[Source data]

-- ==== Sys2Proof/Syntax.lean ====
section
/-! DEFINITION. The commands of the Igisen block, one constructor per row of
spec/opcode_table.json, and the plain-data operand records they carry. -/
namespace Sys2Proof

/-- The sizes a control-space access has (05 R144): the driver's words, or any other size. -/
inductive AccessSize where
  | w32 | w64
  | other (bytes : Nat)
  deriving DecidableEq, Repr

/-- Blocks that own a COMMIT register (12 R342, 16 R421). -/
inductive CommitBlock where
  | port (p : Fin 32)
  | rtTable
  deriving DecidableEq, Repr

/-- How a 64-bit RC counter is read (00 R11). -/
inductive RcPart where
  | whole | low | high
  deriving DecidableEq, Repr

/-- The completion-queue registers whose write CQ_CONFIG_WRITE names (06 R170). -/
inductive CqReg where
  | base | cfg
  deriving DecidableEq, Repr

/-- Fields of an R-format control-core word (06 R189): `rest` is bits [31:23]. -/
structure RForm where
  rd : BitVec 5
  ra : BitVec 5
  rb : BitVec 5
  rest : BitVec 9
  deriving DecidableEq, Repr

/-- Fields of an I-format control-core word (06 R189). -/
structure IForm where
  rd : BitVec 5
  ra : BitVec 5
  imm : BitVec 14
  deriving DecidableEq, Repr

/-- Fields of a B-format control-core word (06 R189). -/
structure BForm where
  ra : BitVec 5
  rb : BitVec 5
  off : BitVec 14
  deriving DecidableEq, Repr

/-- Fields of a P-format control-core word (06 R189): `rest` is bits [31:13]. -/
structure PForm where
  rd : BitVec 5
  rest : BitVec 19
  deriving DecidableEq, Repr

/-- What the scrub of a stack meets (05 R120, R122, R123): a burst, by its stack-local byte
address, with a correctable or an uncorrectable error. -/
structure ScrubHit where
  addr : BitVec 40
  uncorrectable : Bool
  deriving DecidableEq, Repr

/-- A message of a collective from the module at `position` (10 R278): the COP, the fields of the
CXH (11 R299) that every packet of the message carries, and the message's whole data. -/
structure ColMsg where
  position : Fin 64
  mapid : BitVec 32
  gen : BitVec 32
  ctag : BitVec 32
  op : BitVec 8
  count : Nat
  abort : Bool
  /-- Piece, shard or value index the data belongs to (the COFF of the first packet). -/
  index : Nat
  data : List Byte
  deriving DecidableEq, Repr

/-- Address header of an RMT request (11 R299). -/
structure Axh where
  key : BitVec 32
  length : BitVec 32
  offset : Word64
  imm : BitVec 32
  reserved : BitVec 32
  deriving DecidableEq, Repr

/-- Collective header of an RMT packet (11 R299). -/
structure Cxh where
  mapid : BitVec 32
  gen : BitVec 32
  ctag : BitVec 32
  cop : Byte
  cxflags : Byte
  reserved : BitVec 16
  count : Word64
  coff : Word64
  deriving DecidableEq, Repr

/-- The UDP checksum a datagram carries: zero, right or wrong (11 R296). -/
inductive UdpSum where
  | zero | right | wrong
  deriving DecidableEq, Repr

/-- An RMT packet as received (11 R296–R300): whether it came over IPv6, an IPv4 header with options, a
fragment, whether the IPv4 header checksum is right, the UDP checksum, CE; `crc` is the end-to-end check
carried. -/
structure Packet where
  srcIp : BitVec 128
  v6 : Bool
  options : Bool
  fragment : Bool
  headerSumOk : Bool
  udpSum : UdpSum
  ce : Bool
  opc : Byte
  first : Bool
  last : Bool
  hasCxh : Bool
  ece : Bool
  areq : Bool
  flagsRest : BitVec 3
  ver : Byte
  sub : Byte
  dcn : BitVec 32
  epoch : BitVec 32
  psn : BitVec 32
  apsn : BitVec 32
  axh : Option Axh
  cxh : Option Cxh
  opnd0 : Word64
  opnd1 : Word64
  payload : List Byte
  crc : BitVec 32
  deriving DecidableEq, Repr

/-- What an Ethernet frame carries behind its MAC header (12 R338). -/
inductive FrameKind where
  /-- IPv4 or IPv6 UDP: destination address (IPv4 in the low 32 bits) and destination port. -/
  | udp (v6 : Bool) (dstIp : BitVec 128) (dstPort : BitVec 16)
  /-- ARP request for an IPv4 address, with the asker's hardware and protocol address. -/
  | arp (mac : BitVec 48) (ip target : BitVec 32)
  /-- ICMPv6 Neighbor Solicitation for an IPv6 address, with the asker's link-layer address and source. -/
  | neighborSolicit (mac : BitVec 48) (ip target : BitVec 128)
  /-- MAC control frame with its opcode (12 R343). -/
  | macControl (opcode : BitVec 16) (enable : BitVec 8) (quanta : List (BitVec 16))
  | other
  deriving DecidableEq, Repr
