-- ==== Sys2Proof/Machine/RegMap.lean ====
section
/-! DEFINITION. The control space (05 R142): every register the spec gives, by block, with the
access type, change class, range and reset value of each of its fields (00 R7–R15, R530). -/
namespace Sys2Proof.Machine

/-- A field of a register: the register's control-space offset, its lowest bit, width and reset. -/
structure Fld where
  off : Nat
  lo : Nat
  w : Nat
  reset : Nat
  deriving DecidableEq, Repr

/-- The key under which a field's value is stored. -/
def Fld.key (f : Fld) : Nat := f.off * 64 + f.lo

/-- Access types (00 R9). -/
inductive Access where
  | rw | ro | wo | w1c | rc
  deriving DecidableEq, Repr

/-- Change classes (00 R12); `none` for a field without one. -/
inductive Class where
  | none | live | staged | locked | init
  deriving DecidableEq, Repr

/-- The set of values that a field's table gives as meaningful (00 R530). -/
inductive Range where
  | any
  | le (hi : Nat)
  | between (lo hi : Nat)
  | mult (k : Nat)
  /-- A cluster target of BIST: 32·die + t, t from 0 to 7 or from 16 to 23 (20 R509). -/
  | cluster
  deriving DecidableEq, Repr

def Range.ok : Range → Nat → Bool
  | .any, _ => true
  | .le hi, v => decide (v ≤ hi)
  | .between lo hi, v => decide (lo ≤ v) && decide (v ≤ hi)
  | .mult k, v => decide (v % k = 0)
  | .cluster, v => decide (v < 128) && decide (v % 16 < 8)

structure FDesc where
  f : Fld
  acc : Access
  cls : Class
  rng : Range
  deriving DecidableEq, Repr

/-- A register: its offset, its width in bits and its fields; every other bit is reserved. -/
structure Reg where
  off : Nat
  width : Nat
  fields : List FDesc
  deriving DecidableEq, Repr

/-- Offset of die stack Pn (05 R142). -/
def dieOff (d : Nat) : Nat := 0x1000000 + 0x1000000 * d

/-- Offset of the cluster with package-wide number k = 8·die + cluster (05 R142). -/
def clOff (k : Nat) : Nat := dieOff (k / 8) + 0x100000 + 0x10000 * (k % 8)

namespace F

## Task
Repeat the records above line by line, from the first line through the line that contains "whole | low | high".

## Exercise solution
-- ==== Sys2Proof/Syntax.lean ====
section
/-! DEFINITION. The commands of the Igisen block, one constructor per row of
spec/opcode_table.json, and the plain-data operand records they carry. -/
namespace Sys2Proof

/-- The sizes a control-space access has (05 R144): the driver's words, or any other size. -/
inductive AccessSize where
  | w32 | w64
  | other (bytes : Nat)
  deriving DecidableEq, Repr

/-- Blocks that own a COMMIT register (12 R342, 16 R421). -/
inductive CommitBlock where
  | port (p : Fin 32)
  | rtTable
  deriving DecidableEq, Repr

/-- How a 64-bit RC counter is read (00 R11). -/
inductive RcPart where
  | whole | low | high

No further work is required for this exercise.